THE DATA:
-- ==== Sys2Proof/Certificates/Slice0/Obligations.lean ====
section
/-! DEFINITION. The statements for the provers, in the order of the spec: encodings, the step and its invariant, errors,
reset, then command by command, then the whole machine, the host's accesses and the host sequences. -/

open Sys2Proof Sys2Proof.Machine

/-! ## Encodings -/

/-- Words and bytes written out from 30_encoding.md R91, R92, R98 and from the command rules, and what they decode to. -/
def Obligations.SpecWordsDecode : Prop :=
  decodeCommand 0x00000000#32 = .ok (.nop ⟨false, false, false⟩) ∧
  decodeCommand 0x00000103#32 = .ok (.sync ⟨true, false, false⟩) ∧
  decodeCommand 0x00000209#32 = .ok (.decode ⟨false, true, false⟩) ∧
  decodeCommand 0x0000010A#32 = .ok (.encode ⟨true, false, false⟩) ∧
  decodeCommand 0x00000408#32 = .ok (.mod ⟨false, false, true⟩) ∧
  decodeCommand 0x0000000D#32 = .error .reservedOpcode ∧
  decodeCommand 0x00000800#32 = .error .reservedBits ∧
  decodeElement [0x0A#8, 0xFA#8] = .ok (.gw1 0x0A#8, [0xFA#8]) ∧
  decodeElement [0xFA#8, 0x33#8, 0x00#8] = .ok (.gw2 0xFA#8 0x33#8, [0x00#8]) ∧
  decodeElement [0xFE#8, 0x00#8] = .ok (.gw2End 0xFE#8, []) ∧
  decodeElement [0xFF#8, 0x02#8, 0xEB#8, 0x17#8, 0x01#8, 0x01#8, 0x28#8] =
    .ok (.gw6 0xEB#8 0x17#8 0x01#8 0x01#8, [0x28#8]) ∧
  decodeElement [0xFF#8, 0x03#8, 0x00#8, 0x01#8, 0x02#8, 0x03#8] = .ok (.gw6Skip 0x03#8 0x00#8 0x01#8 0x02#8 0x03#8, []) ∧
  decodeElement [0xFF#8, 0x02#8, 0xEB#8, 0x17#8, 0x01#8] = .error .truncated

/-- Decoding an encoded well-formed instruction gives it back with every operand, for an element whatever bytes follow it
(30_encoding.md R91, R92, R98). -/
def Obligations.DecodeOfEncode : Prop :=
  ∀ i : Instr, WellFormed i = true →
    (∀ w, encode i = .command w → decodeCommand w = .ok i) ∧
    (∀ bytes rest, encode i = .element bytes → decodeElement (bytes ++ rest) = .ok (i, rest))

/-- What the decoder accepts is the encoding of the instruction it gives, which is well formed: each word has one meaning
(30_encoding.md R91, R92, R94, R98). -/
def Obligations.EncodeOfDecode : Prop :=
  (∀ w i, decodeCommand w = .ok i → WellFormed i = true ∧ encode i = .command w) ∧
  (∀ bytes i rest, decodeElement bytes = .ok (i, rest) →
    WellFormed i = true ∧ ∃ pre, encode i = .element pre ∧ bytes = pre ++ rest)

/-- An illegal command word ends in ILLEGAL_CMD with no other change, on every turn of the block, and every other word is a
command (30_encoding.md R94, R97). The turns are the model's own (log 4, log 12). -/
def Obligations.IllegalCommandWords : Prop :=
  ∀ s : State,
    (s.phase = .pending → 0x0D ≤ s.cmd.toNat % 256 ∨ s.cmd.toNat / 2048 ≠ 0 →
      (s.turns = [] → step s = .next (afterError 1#4 s)) ∧
      (∀ ts, s.turns = .poll :: ts → step s = .next (afterError 1#4 s)) ∧
      (∀ ts, s.turns = .block :: ts → step s = .next (afterError 1#4 { s with turns := ts }))) ∧
    (s.cmd.toNat % 256 < 0x0D → s.cmd.toNat / 2048 = 0 → ∃ i, decodeCommand s.cmd = .ok i)

/-! ## The step -/

/-- When the block's turn comes, the step is the meaning of the latched command (20_memory.md R64); the fetch used by the
host's check is such a step. The turns are the model's own (log 4, log 5). -/
def Obligations.StepPerformsTheCommand : Prop :=
  (∀ (s : State) (i : Instr), s.phase = .pending → decodeCommand s.cmd = .ok i →
    (s.turns = [] → step s = exec i s) ∧
    (∀ ts, s.turns = .poll :: ts → step s = exec i s) ∧
    (∀ ts, s.turns = .block :: ts → step s = exec i { s with turns := ts })) ∧
  (∀ (s : State) (w : Word) (i : Instr), decodeCommand w = .ok i →
    step (s.withFetchWord 32 w.toNat) = exec i (s.issue w))

/-- UNPACK does what the element at CURSOR stands for, and END where no whole element stands there (30_encoding.md R98,
43_pulse_codec.md R173); so does the step of the host's check. The meanings of the element forms are the model's reading
(log 6, log 5). -/
def Obligations.UnpackRunsTheElementAtCursor : Prop :=
  ∀ (f : Flags) (s : State),
    (∀ i rest, fetchElement s = .ok (i, rest) → exec (.unpack f) s = exec i s) ∧
    (∀ e, fetchElement s = .error e → exec (.unpack f) s = exec .endMark s) ∧
    (∀ nbits w i, s.cfg.legal → 6 ≤ s.cfg.pulseCap → nbits ≠ 32 → decodeTableWord nbits w = some i →
      step (s.withFetchWord nbits w) = exec i { s.withFetchWord nbits w with turns := s.turns })

/-- Every other turn (20_memory.md R63, R64; 70_reset_and_hazards.md R370): the host makes its access, a host that has
faulted makes none, the platform resets, a block with no pending command waits; with no turn left it waits for its host, or the
host's recorded bus error is the end. The turns are the model's own (log 4, log 12), and when the fault is answered is its
reading (log 7). -/
def Obligations.StepTakesTheTurn : Prop :=
  ∀ (s : State) (ts : List Turn),
    (∀ op, s.turns = .host op :: ts → s.hostFault = none → step s = .next (State.hostAccess { s with turns := ts } op)) ∧
    (∀ op e, s.turns = .host op :: ts → s.hostFault = some e → step s = .next { s with turns := ts }) ∧
    (s.turns = .reset :: ts → step s = .next { s.applyReset with turns := ts }) ∧
    (s.turns = .block :: ts → s.phase = .idle → step s = .next { s with turns := ts }) ∧
    (s.turns = .poll :: ts → s.phase = .idle → s.hostFault = none →
      step s = .next (State.hostAccess { s with turns := ts } (.read Reg.status.addr .word))) ∧
    (∀ e, s.turns = .poll :: ts → s.phase = .idle → s.hostFault = some e → step s = .next { s with turns := ts }) ∧
    (s.turns = [] → s.phase = .idle → s.hostFault = none → step s = .next s) ∧
    (∀ e, s.turns = [] → s.phase = .idle → s.hostFault = some e → step s = .fault (.hostBusError e.addr e.width))

/-- Every step keeps the invariant `Inv`: legal parameters, canonical memory that lists only REC, TRACK and PULSE, VALID clear
above min(NSECT, MAX_SECTORS) (10_state.md R49), ERRCODE consistent with ERR and at most 3 (60_exceptions.md R331), and a
pending command not done. -/
def Obligations.StepKeepsInv : Prop := ∀ s t : State, Inv s → step s = .next t → Inv t

/-- Reset meets the invariant, with the default parameters and with every legal choice of them. -/
def Obligations.ResetMeetsInv : Prop := Inv State.reset ∧ ∀ cfg : Config, cfg.legal → Inv (State.resetWith cfg)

TASK ITEM: Each line above that contains "gives" counts once; report the resulting number and nothing else.

SOLVED EXERCISE: 2